TheStreet Quant Ratings

rates Atwood Oceanics as a

hold

. The company's strengths can be seen in multiple areas, such as its largely solid financial position with reasonable debt levels by most measures, notable return on equity and reasonable valuation levels. However, as a counter to these strengths, we find that the stock has had a generally disappointing performance in the past year.

Highlights from the ratings report include:

  • The current debt-to-equity ratio, 0.51, is low and is below the industry average, implying that there has been successful management of debt levels. Along with this, the company maintains a quick ratio of 4.97, which clearly demonstrates the ability to cover short-term cash needs.
  • The return on equity has improved slightly when compared to the same quarter one year prior.
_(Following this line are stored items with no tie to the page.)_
-- ==== Sys2Proof/Machine/State.lean ====
section
/-! DEFINITION. The state of the block (10_state.md) with the operation in progress, the host's side of the port and the
reasons a step can stop. State is plain data. -/

namespace Sys2Proof.Machine

/-- `DFR_STATE` (10_state.md R23). -/
inductive Dfr where
  /-- `SYNC(p)`: searching for sync, `p` bytes of `MAGIC` matched. -/
  | sync (p : Fin 2)
  /-- `LENGTH`: the next byte is LEN. -/
  | length
  /-- `BODY(e, r)`: reading the `e` bytes after LEN, `r` of them received. -/
  | body (e r : Nat)
deriving DecidableEq, Repr

/-- What ends a `Read(k)` (60_exceptions.md R214, R217). -/
inductive ReadReply where
  /-- `Ok(bytes)`. -/
  | ok (bytes : Bytes)
  /-- `Err(e)`. -/
  | err (e : Byte)
  /-- The host cancels the waiting read (R217). -/
  | cancelled
deriving DecidableEq, Repr

/-- What the byte sink answers to a `Write(bytes)` (R214). -/
inductive WriteReply where
  /-- `Ok(k)`: the first `k` bytes were accepted. -/
  | ok (k : Nat)
  /-- `Err(e)`. -/
  | err (e : Byte)
deriving DecidableEq, Repr

/-- What the byte sink answers to a `Flush()` (R214). -/
inductive FlushReply where
  | ok
  | err (e : Byte)
deriving DecidableEq, Repr

/-- One thing that passes between the block and a collaborator (20_memory.md R57): a request of the block, or the reply
to one. -/
inductive Event where
  | read (k : Nat)
  | readReply (r : ReadReply)
  | write (bytes : Bytes)
  | writeReply (r : WriteReply)
  | flush
  | flushReply (r : FlushReply)
deriving DecidableEq, Repr

/-- The operation that waits for a collaborator's reply (R214; 70_reset_and_hazards.md R230). DEDUCED, log 3. -/
inductive Pending where
  /-- `ing.push` waits for the reply to its `Read(C)`. -/
  | read
  /-- A send waits for the reply to `Write(rest)`; its frame carries `seq`. -/
  | write (rest : Bytes) (seq : Half)
  /-- A send waits for the reply to `Flush()`; `rest` is still to be written. -/
  | flush (rest : Bytes) (seq : Half)
deriving DecidableEq, Repr

/-- A byte store: (index, byte) pairs with the indices rising. An index that is not listed holds no value. -/
abbrev Memory := List Host.Cell

/-- `CAN_TABLE` (10_state.md R35): (source id, buffer) pairs with the source ids rising. -/
abbrev CanTable := List (Nat × Bytes)

/-- The machine. The fields down to `canTable` are the architectural state of 10_state.md. -/
structure State where
  /-- The parameters of 00_scope.md R8, `HWID` (10_state.md R34) among them. -/
  cfg          : Params
  /-- `DFR_STATE` (R23). -/
  dfr          : Dfr
  /-- `FB` (R24). -/
  fb           : Memory
  /-- `ING_S` (R26). -/
  ingS         : Memory
  /-- `ING_HEAD` (R27). -/
  ingHead      : Nat
  /-- `ING_TAIL` (R28). -/
  ingTail      : Nat
  /-- `ING_LEN` (R29). -/
  ingLen       : Nat
  /-- `TX_SEQ` (R33). -/
  txSeq        : Half
  /-- `CAN_TABLE` (R35). -/
  canTable     : CanTable
  /-- The operation that waits for a collaborator's reply (log 3). -/
  pending      : Option Pending
  /-- The requests the host has issued and the block has not begun, oldest first (30_encoding.md R80; log 1). -/
  requests     : List Bytes
  /-- The replies the byte source will give, oldest first (60_exceptions.md R214; log 2). -/
  readReplies  : List ReadReply
  /-- The replies the byte sink will give to `Write`, oldest first (log 2). -/
  writeReplies : List WriteReply
  /-- The replies the byte sink will give to `Flush`, oldest first (log 2). -/
  flushReplies : List FlushReply
  /-- What has passed between the block and its collaborators, oldest first (20_memory.md R57; log 4). -/
  traffic      : List Event
  /-- The responses given, oldest first (30_encoding.md R91; log 4). -/
  responses    : List Bytes
  /-- How many free bytes have been drawn: the model's own field, not the spec's (log 8). -/
  freeCount    : Nat
deriving DecidableEq, Repr

/-- Why the machine stops with no next step. All are safe: the hardware may go on where the model stops. -/
inductive Fault where
  /-- `step`, with `ing.push` waiting: the byte source has given no reply (60_exceptions.md R214, K14). Safe. -/
  | stuckRead
  /-- `step`, with a send waiting: the byte sink has given no reply to `Write` (R214, K14). Safe. -/
  | stuckWrite
  /-- `step`, with a send waiting: the byte sink has given no reply to `Flush` (R214, K14). Safe. -/
  | stuckFlush
  /-- `ing.pop`: the read cursor is outside `ING_S`, or names a byte no read has written, which a model must never
  let a pop return (10_state.md R26, 20_memory.md R55). No state of the invariant raises it. Safe. -/
  | ingestByteAbsent
  /-- `dfr.feed` in `BODY(e, r)`: index `r` is outside `FB` (R55). No state of the invariant raises it. Safe. -/
  | frameIndexAbsent
  /-- `dfr.feed` at the end of a frame: a byte of the frame was never received (10_state.md R24). No state of the
  invariant raises it. Safe. -/
  | frameByteAbsent
deriving DecidableEq, Repr

/-- Why the machine gives no meaning. All are safe: the model takes no step. -/
inductive Refusal where
  /-- Raised by `exec` for an operation without a meaning; this model has none such. Safe. -/
  | notModelled (mnemonic : String)
  /-- `ing.push`: the byte source replied with more than `C` bytes, outside its liberties; a model must refuse it
  (40_ingest.md R118, K12). Safe. -/
  | overlongRead
  /-- A send: the byte sink claimed more bytes than it was offered, outside its liberties; a model must refuse it
  (42_encoder.md R163, K13). Safe. -/
  | overclaimedWrite
  /-- `step`: the byte string at the port is empty, so it has no opcode and is no request (30_encoding.md R80; log 9).
  Safe. -/
  | emptyRequest
deriving DecidableEq, Repr

/-- What a step or a meaning answers. -/
abbrev Result := Host.Outcome State Fault Refusal

/-- Power-on reset of a block with the parameters `p` (10_state.md R38, 70_reset_and_hazards.md R230). -/
def State.resetWith (p : Params) : State where
  cfg := p
  dfr := .sync 0
  fb := []
  ingS := []
  ingHead := 0
  ingTail := 0
  ingLen := 0
  txSeq := p.seqInit
  canTable := []
  pending := none
  requests := []
  readReplies := []
  writeReplies := []
  flushReplies := []
  traffic := []
  responses := []
  freeCount := 0

/-- The machine right after power-on reset. -/
def State.reset : State := State.resetWith Config.params

end Sys2Proof.Machine
end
This can be construed as a modest strength in the organization. In comparison to the other companies in the Energy Equipment & Services industry and the overall market, ATWOOD OCEANICS's return on equity significantly exceeds that of the industry average and is above that of the S&P 500.
  • Despite the weak revenue results, ATW has outperformed against the industry average of 35.8%. Since the same quarter one year prior, revenues fell by 15.4%. Weakness in the company's revenue seems to not be hurting the bottom line, shown by stable earnings per share.
  • The change in net income from the same quarter one year ago has significantly exceeded that of the Energy Equipment & Services industry average, but is less than that of the S&P 500. The net income has decreased by 0.2% when compared to the same quarter one year ago, dropping from $122.67 million to $122.44 million.
  • ATW's stock share price has done very poorly compared to where it was a year ago: Despite any rallies, the net result is that it is down by 52.53%, which is also worse than the performance of the S&P 500 Index. Naturally, the overall market trend is bound to be a significant factor. However, in one sense, the stock's sharp decline last year is a positive for future investors, making it cheaper (in proportion to its earnings over the past year) than most other stocks in its industry. But due to other concerns, we feel the stock is still not a good buy right now.